Program for Committee for Catholic Refugees fundraising concert.
It is unclear how many refugees obtained jobs through circulating résumés. Father Joseph Oesterreicher seems to have obtained his job through old-fashioned patience. Father Oesterreicher had a harrowing escape from Austria in 1938, where his parents, left behind, died in concentration camps. He fled to France and so had to flee again in 1940, arriving in New York. He managed to afford a room at Leo House, a hostel for German Catholic immigrants, while he helped out at the city’s German-language parishes. He started helping the International Catholic Office for Refugee Affairs, providing ways to contact people behind the lines in France. In 1953, he resumed the scholarship he had to abandon in Austria, becoming head of the Institute of Judeo-Christian Studies at Seton Hall University. He went on to help draft the section on Catholic teaching regarding Judaism in Nostra Aetate, Vatican II’s statement on Catholic relations with non-Christian faiths.
Father John Oesterreicher working to assist fellow refugees. Leo House still receives guests today.
The assisting organizations seem to have been best at handing out advice. It was free and, fortunately, they seemed to get it right. Their most famous case involved the von Trapp Family Singers. Contrary to The Sound of Music, the von Trapps didn’t climb every mountain to escape. They were on a singing tour in the United States when they were informed that Captain von Trapp would be inducted into the Nazi navy upon his return to Austria. The von Trapp family consulted the Committee for Catholic Refugees, which consulted immigration lawyers. It turned out the von Trapps qualified for immigration visas, but visas could not be issued from inside the United States. The von Trapps suspended their tour, visited a US consulate in Canada to apply for visas, and re-entered the United States, now as immigrants rather than traveling performers.
Handwritten thanks from Maria von Trapp to Archbishop Joseph Rummel for assistance in securing immigration visas.
When more help, and especially material help, was needed, difficult decisions had to be made, and lives could be lost. In 1939, the Catholic Committee for Refugees became aware of the case of Lotte Eckert. Born Jewish, she converted to Catholicism, became a widow and then a mother. She and her daughter Gabrielle were non-Aryans under the Nuremberg Laws, and so she sought to escape. One option was the Kindertransport, moving children from Europe out of Hitler’s reach in the United Kingdom. However, Catholics were especially anxious not to break up families, and it was unclear who would provide for little Gabby. Archbishop Rummel approved travel money if both mother and child could be moved to safety, but by the time he did so, Germany and England were at war, and transportation between them was cut off. Lotte and Gabby Eckert both died in concentration camps.
Fr. Joseph Ostrmann, Committee for Catholic Refugees Secretary informing his contacts in Germany money is available to transport a refugee family, and his contact informing him it is too late.
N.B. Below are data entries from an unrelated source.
-- ==== Sys2Proof/Word.lean ====
section
/-! DEFINITION. The word types of the HSC block (00_scope.md R6 to R9). -/

namespace Sys2Proof

/-- One bus word, one register, one command word (10_state.md R32, 30_encoding.md R120). -/
abbrev Word := BitVec 32

/-- One byte of text or pixel memory (10_state.md R57, R59). -/
abbrev Byte := BitVec 8

/-- One symbol, a value 0..255 (00_scope.md R6, `SYM_BITS = 8`). -/
abbrev Symbol := BitVec 8

/-- A finite sequence of bits in the order they are produced or consumed (00_scope.md R9). -/
abbrev Bitstring := List Bool

end Sys2Proof
end

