-- ==== Sys2Proof/Machine/HostBus.lean ====
section
/-! DEFINITION. Host transactions (20_memory.md R81 to R91, 70_reset_and_hazards.md R290). -/

namespace Sys2Proof.Machine

/-- The offset of a transaction. -/
def HostTxn.off : HostTxn → BitVec 12
  | .read off _ => off
  | .write off _ _ => off

/-- An aligned full word, the only access performed (20_memory.md R82). -/
def HostTxn.alignedWord : HostTxn → Bool
  | .read off be => off.extractLsb' 0 2 == 0 && be == 0xF
  | .write off be _ => off.extractLsb' 0 2 == 0 && be == 0xF

/-- The transactions performed while a command is in flight (70_reset_and_hazards.md R290): reads of
`ID`, `STATUS` and `CTRL`, writes of `CTRL` and `STATUS`. -/
def HostTxn.allowedBusy : HostTxn → Bool
  | .read off _ => off == Reg.id.offset || off == Reg.status.offset || off == Reg.ctrl.offset
  | .write off _ _ => off == Reg.ctrl.offset || off == Reg.status.offset

/-- A transaction that is not an aligned full word (20_memory.md R82): not performed, a host error, and
a read returns 0 (also while busy, log 8). -/
def misaligned (t : HostTxn) (s : State) : State :=
  match t with
  | .read _ _ => s.flagHostErr.deliver 0
  | .write _ _ _ => s.flagHostErr

/-- An aligned transaction dropped because a command is in flight (70_reset_and_hazards.md R290): not
performed, a host error, and a read returns an unspecified value, a FREE VALUE (log 6). -/
def droppedBusy (t : HostTxn) (s : State) : State :=
  match t with
  | .read _ _ =>
    { s.flagHostErr with rdata := Config.busyReadData s.freeReads, freeReads := s.freeReads + 1 }
  | .write _ _ _ => s.flagHostErr

/-- A performed read (20_memory.md R83); reserved offsets read 0 (10_state.md R52). -/
def performRead (off : BitVec 12) (s : State) : Host.Outcome State Fault Refusal :=
  match regAt off with
  | some .memData => readMemData s
  | some r => .next (s.deliver (s.regWord r))
  | none => .next (s.deliver 0)

/-- A performed write (20_memory.md R83); reserved offsets ignore it (10_state.md R52). -/
def performWrite (off : BitVec 12) (data : Word) (s : State) : State :=
  match regAt off with
  | some .memData => writeMemData s data
  | some r => s.writeReg data r
  | none => s

/-- A performed transaction. -/
def perform (t : HostTxn) (s : State) : Host.Outcome State Fault Refusal :=
  match t with
  | .read off _ => performRead off s
  | .write off _ data => .next (performWrite off data s)

/-- One host transaction, one indivisible step of the Host (20_memory.md R81, R82, R91,
70_reset_and_hazards.md R290). -/
def hostTransaction (t : HostTxn) (s : State) : Host.Outcome State Fault Refusal :=
  if t.alignedWord = false then .next (misaligned t s)
  else if s.busy && !t.allowedBusy then .next (droppedBusy t s)
  else perform t s

end Sys2Proof.Machine
end

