-- ==== Sys2Proof/Machine/Engine.lean ====
section
/-! DEFINITION. The turns of the two agents and of the reset port (00_scope.md R13, R14, 46_control.md
R236, 70_reset_and_hazards.md R280). -/

namespace Sys2Proof.Machine

/-- The command the Engine runs for a latched word: the decoded command, or `ILLEGAL_COMMAND`
(46_control.md R236, R238). -/
def completeWord (w : Word) (s : State) : Host.Outcome State Fault Refusal :=
  match decode w with
  | .ok i => exec i s
  | .error _ => execIllegal w s

/-- The Engine's turn: its completion step, enabled exactly when a command is in flight and the block is
not held in reset (46_control.md R236). -/
def engineTurn (s : State) : Host.Outcome State Fault Refusal :=
  if s.rst then .next s
  else
    match s.latch with
    | none => .next s
    | some w => completeWord w s

/-- The Host's turn: transactions presented while `rst = 1` are ignored (70_reset_and_hazards.md
R280). -/
def hostTurn (t : HostTxn) (s : State) : Host.Outcome State Fault Refusal :=
  if s.rst then .next s else hostTransaction t s

/-- The level of `rst` at a clock edge: 1 resets the block, 0 lets it go (70_reset_and_hazards.md
R280). -/
def rstTurn (level : Bool) (s : State) : State :=
  if level then s.applyReset else { s with rst := false }

/-- One input. -/
def takeTurn (e : Event) (s : State) : Host.Outcome State Fault Refusal :=
  match e with
  | .host t => hostTurn t s
  | .engine => engineTurn s
  | .rst level => .next (rstTurn level s)

/-- The next input of the agenda; with none left the Engine finishes the command in flight (weak
fairness, 00_scope.md R14), and an idle block stays as it is (46_control.md R236, log 2). -/
def nextTurn (s : State) : Host.Outcome State Fault Refusal :=
  match s.agenda with
  | [] => engineTurn s
  | e :: rest => takeTurn e { s with agenda := rest }

end Sys2Proof.Machine
end

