-- ==== Sys2Proof/Machine/HostProgram.lean ====
section
/-! DEFINITION. The host-program notation of 30_encoding.md R126 to R128: primitive and pseudo-operations
as agenda entries. -/

namespace Sys2Proof.Machine

/-- `WR <reg>, <v>` (30_encoding.md R126). -/
def hostWr (r : Reg) (v : Word) : Event := .host (.write r.offset 0xF v)

/-- `RD <reg>` (30_encoding.md R126). -/
def hostRd (r : Reg) : Event := .host (.read r.offset 0xF)

/-- `CMD <mnemonic>` (30_encoding.md R127). -/
def hostCmd (i : Instr) : Event := hostWr .cmd (encode i)

/-- `WAIT` (30_encoding.md R127) when the first `polls` reads of `STATUS` come before the completion: then
the Engine's turn, and the read that sees `BUSY = 0` (log 14). -/
def hostWait (polls : Nat) : List Event :=
  List.replicate polls (hostRd .status) ++ [.engine, hostRd .status]

/-- `RUN <mnemonic>` (30_encoding.md R127). -/
def hostRun (i : Instr) (polls : Nat) : List Event := hostCmd i :: hostWait polls

/-- `CLRDONE` (30_encoding.md R127). -/
def hostClrDone : Event := hostWr .status 0x2

/-- Setting the window (30_encoding.md R127). -/
def hostWindow (m : Window) (w : Word) : List Event :=
  [hostWr .memSel (m.sel.setWidth 32), hostWr .memAddr w]

/-- `MEMWR <mem>, <w>, v0, …` (30_encoding.md R127). -/
def hostMemWr (m : Window) (w : Word) (vs : List Word) : List Event :=
  hostWindow m w ++ vs.map (hostWr .memData)

/-- `MEMRD <mem>, <w>, <n>` (30_encoding.md R127). -/
def hostMemRd (m : Window) (w : Word) (n : Nat) : List Event :=
  hostWindow m w ++ List.replicate n (hostRd .memData)

/-- `SETCODE <s>, <L>, <v>` (30_encoding.md R127): the length, then eight words of the value. -/
def hostSetCode (c : Symbol) (len : BitVec 8) (v : BitVec 256) : List Event :=
  hostMemWr .codeRom (BitVec.ofNat 32 (16 * c.toNat))
    (len.setWidth 32 :: (List.range 8).map fun m => v.extractLsb' (32 * m) 32)

/-- Bytes packed four a word, the last padded with zero bytes (30_encoding.md R127, 20_memory.md
R85). -/
def packText : List Byte → List Word
  | [] => []
  | [a] => [packBytes [a, 0, 0, 0]]
  | [a, b] => [packBytes [a, b, 0, 0]]
  | [a, b, c] => [packBytes [a, b, c, 0]]
  | a :: b :: c :: d :: rest => packBytes [a, b, c, d] :: packText rest

/-- `TEXTSTR <w>, "<chars>"` (30_encoding.md R127), given the characters' byte values (log 14). -/
def hostTextStr (w : Word) (bytes : List Byte) : List Event := hostMemWr .text w (packText bytes)

end Sys2Proof.Machine
end

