/-- A lone leaf uses half of the code space, every other tree the whole of it. -/
theorem CodeTree.kraftSum_codes {T : CodeTree} (h : T.symbols.length ≤ 256) :
    kraftSum 256 T.codes = if T.symbols.length = 1 then 2 ^ 255 else 2 ^ 256 := by
  cases T with
  | leaf c => simp [kraftSum, codes, symbols]
  | node l r =>
    have hl := l.symbols_length_pos
    have hr := r.symbols_length_pos
    have hne : (CodeTree.node l r).symbols.length ≠ 1 := by
      rw [symbols, List.length_append]; omega
    rw [if_neg hne]
    exact kraftSum_paths (T := .node l r) (by omega)

/-! ### Trees in the arena -/

/-- Entries appended to the arena leave the trees in it. -/
theorem CodeTree.StandsAt.append {A : List Node} {T : CodeTree} {x : Nat} (h : T.StandsAt A x)
    (B : List Node) : T.StandsAt (A ++ B) x := by
  have hkeep {y : Nat} {nd : Node} (hy : A[y]? = some nd) : (A ++ B)[y]? = some nd := by
    rw [List.getElem?_append_left (List.getElem?_eq_some_iff.mp hy).1, hy]
  induction T generalizing x with
  | leaf c =>
    obtain ⟨nd, hx, hleaf⟩ := h
    exact ⟨nd, hkeep hx, hleaf⟩
  | node l r ihl ihr =>
    obtain ⟨nd, hx, hkind, hleft, hright, hl, hr⟩ := h
    exact ⟨nd, hkeep hx, hkind, hleft, hright, ihl hl, ihr hr⟩

/-- The code assignment below a node prepends the node's own path to the paths of its tree; a depth of
one a leaf is enough (41_tree_builder.md R159, log 12). -/
theorem assignCodes_of_standsAt {A : List Node} {T : CodeTree} {x d : Nat} {path : Bitstring}
    (h : T.StandsAt A x) (hd : T.symbols.length ≤ d) (hpath : path = [] → T.symbols.length ≠ 1) :
    assignCodes A d x path = T.paths.map (fun p => (p.1, path ++ p.2)) := by
  induction T generalizing x d path with
  | leaf c =>
    obtain ⟨nd, hx, hkind, rfl⟩ := h
    obtain ⟨e, rfl⟩ : ∃ e, d = e + 1 := ⟨d - 1, (Nat.sub_add_cancel hd).symm⟩
    have hne : path ≠ [] := fun h0 => hpath h0 rfl
    simp [assignCodes, hx, hkind, hne, CodeTree.paths]
  | node l r ihl ihr =>
    obtain ⟨nd, hx, hkind, -, hright, hl, hr⟩ := h
    have hlpos := l.symbols_length_pos
    have hrpos := r.symbols_length_pos
    rw [CodeTree.symbols, List.length_append] at hd
    obtain ⟨e, rfl⟩ : ∃ e, d = e + 1 := ⟨d - 1, by omega⟩
    have hzero : assignCodes A e nd.left.toNat (path ++ [false]) = _ := ihl hl (by omega) (by simp)
    have hone : assignCodes A e nd.right.toNat (path ++ [true]) = _ := ihr hr (by omega) (by simp)
    simp [assignCodes, hx, hkind, hright, hzero, hone, CodeTree.paths, Function.comp_def]

/-- Every path of a tree in the arena leads to the leaf of its symbol. -/
theorem State.walk_of_mem_paths {s : State} {A : List Node}
    (hA : ∀ y nd, A[y]? = some nd → s.nodeAt y = nd) {T : CodeTree} {x : Nat} (h : T.StandsAt A x)
    {c : Symbol} {p : Bitstring} (hp : (c, p) ∈ T.paths) :
    ∃ y, s.walk x p = some y ∧ (s.nodeAt y).kind = 0 ∧ (s.nodeAt y).sym = c := by
  induction T generalizing x p with
  | leaf d =>
    obtain ⟨nd, hx, hkind, rfl⟩ := h
    obtain ⟨rfl, rfl⟩ : c = nd.sym ∧ p = [] := by simpa [CodeTree.paths] using hp
    exact ⟨x, rfl, by rw [hA x nd hx]; exact hkind, by rw [hA x nd hx]⟩
  | node l r ihl ihr =>
    obtain ⟨nd, hx, hkind, hleft, hright, hl, hr⟩ := h
    rcases CodeTree.mem_paths_node.mp hp with ⟨q, hq, rfl⟩ | ⟨q, hq, rfl⟩
    · simpa [State.walk, hA x nd hx, hkind, hleft] using ihl hl hq
    · simpa [State.walk, hA x nd hx, hkind, hright] using ihr hr hq

end Sys2Proof.Machine
end

section
/-! # The merge loop of BUILD

`Merging` is the invariant of `mergeNodes`. It holds of the queue of leaves, one merge keeps it, and
with one pair left it says what the finished arena is (41_tree_builder.md R153 to R157). -/

namespace Sys2Proof.Machine

/-! ### The queue (41_tree_builder.md R155) -/

theorem keyLe_iff {a b : QueueKey} : keyLe a b = true ↔ a.1 < b.1 ∨ (a.1 = b.1 ∧ a.2 ≤ b.2) :=
  decide_eq_true_iff

theorem keyLe_trans {a b c : QueueKey} (hab : keyLe a b = true) (hbc : keyLe b c = true) :
    keyLe a c = true := by
  rw [keyLe_iff] at *
  omega

theorem keyLe_of_not {a b : QueueKey} (h : ¬ keyLe a b = true) : keyLe b a = true := by
  rw [keyLe_iff] at *
  omega

theorem popMin_eq_none_iff {Q : List QueueKey} : popMin Q = none ↔ Q = [] := by
  cases Q with
  | nil => exact ⟨fun _ => rfl, fun _ => rfl⟩
  | cons x rest =>
    simp only [popMin, reduceCtorEq, iff_false]
    cases popMin rest with
    | none => simp
    | some m => by_cases hx : keyLe x m.1 = true <;> simp [hx]

/-- What is popped is one pair of the queue, and none that remains is below it. -/
theorem popMin_eq_some {Q rest : List QueueKey} {m : QueueKey} (h : popMin Q = some (m, rest)) :
    Q.Perm (m :: rest) ∧ ∀ x ∈ rest, keyLe m x = true := by
  induction Q generalizing m rest with
  | nil => cases h
  | cons x tail ih =>
    rw [popMin] at h
    cases htail : popMin tail with
    | none =>
      rw [htail] at h
      cases h
      rw [popMin_eq_none_iff.mp htail]
      exact ⟨List.Perm.refl _, by simp⟩
    | some popped =>
      obtain ⟨m', others⟩ := popped
      obtain ⟨hperm, hleast⟩ := ih htail
      rw [htail] at h
      by_cases hx : keyLe x m' = true
      · simp only [if_pos hx] at h
        cases h
        refine ⟨List.Perm.refl _, fun y hy => ?_⟩
        rcases List.mem_cons.mp (hperm.mem_iff.mp hy) with rfl | hy
        · exact hx
        · exact keyLe_trans hx (hleast y hy)
      · simp only [if_neg hx] at h
        cases h
        refine ⟨(hperm.cons x).trans (List.Perm.swap ..), fun y hy => ?_⟩
        rcases List.mem_cons.mp hy with rfl | hy
        · exact keyLe_of_not hx
        · exact hleast y hy

/-! ### The arena as a function of handles -/

/-- The entry of a handle; zero beyond the used entries (41_tree_builder.md R158). -/
def entryAt (A : List Node) (h : Nat) : Node := A.getD h Node.zero

theorem entryAt_eq {A : List Node} {h : Nat} {nd : Node} (hnd : A[h]? = some nd) :
    entryAt A h = nd := by
  simp [entryAt, hnd]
Courtesy of Leo Hiemer.
The Vatican observes a World Day of Migrants and Refugees on Sunday, September 24, 2023. The US Conference of Catholic Bishops precedes that day with a National Migration Week, September 18-23, 2023. It is a period to reflect on our current migration situation. We may look upon our current migration issues and wonder how they will ever be resolved. However, we can draw on resources developed for us at a great price. We have not known what to do before, and sometimes people have already suffered for that ignorance. We can learn from that past to study our present situation and figure out what’s best now.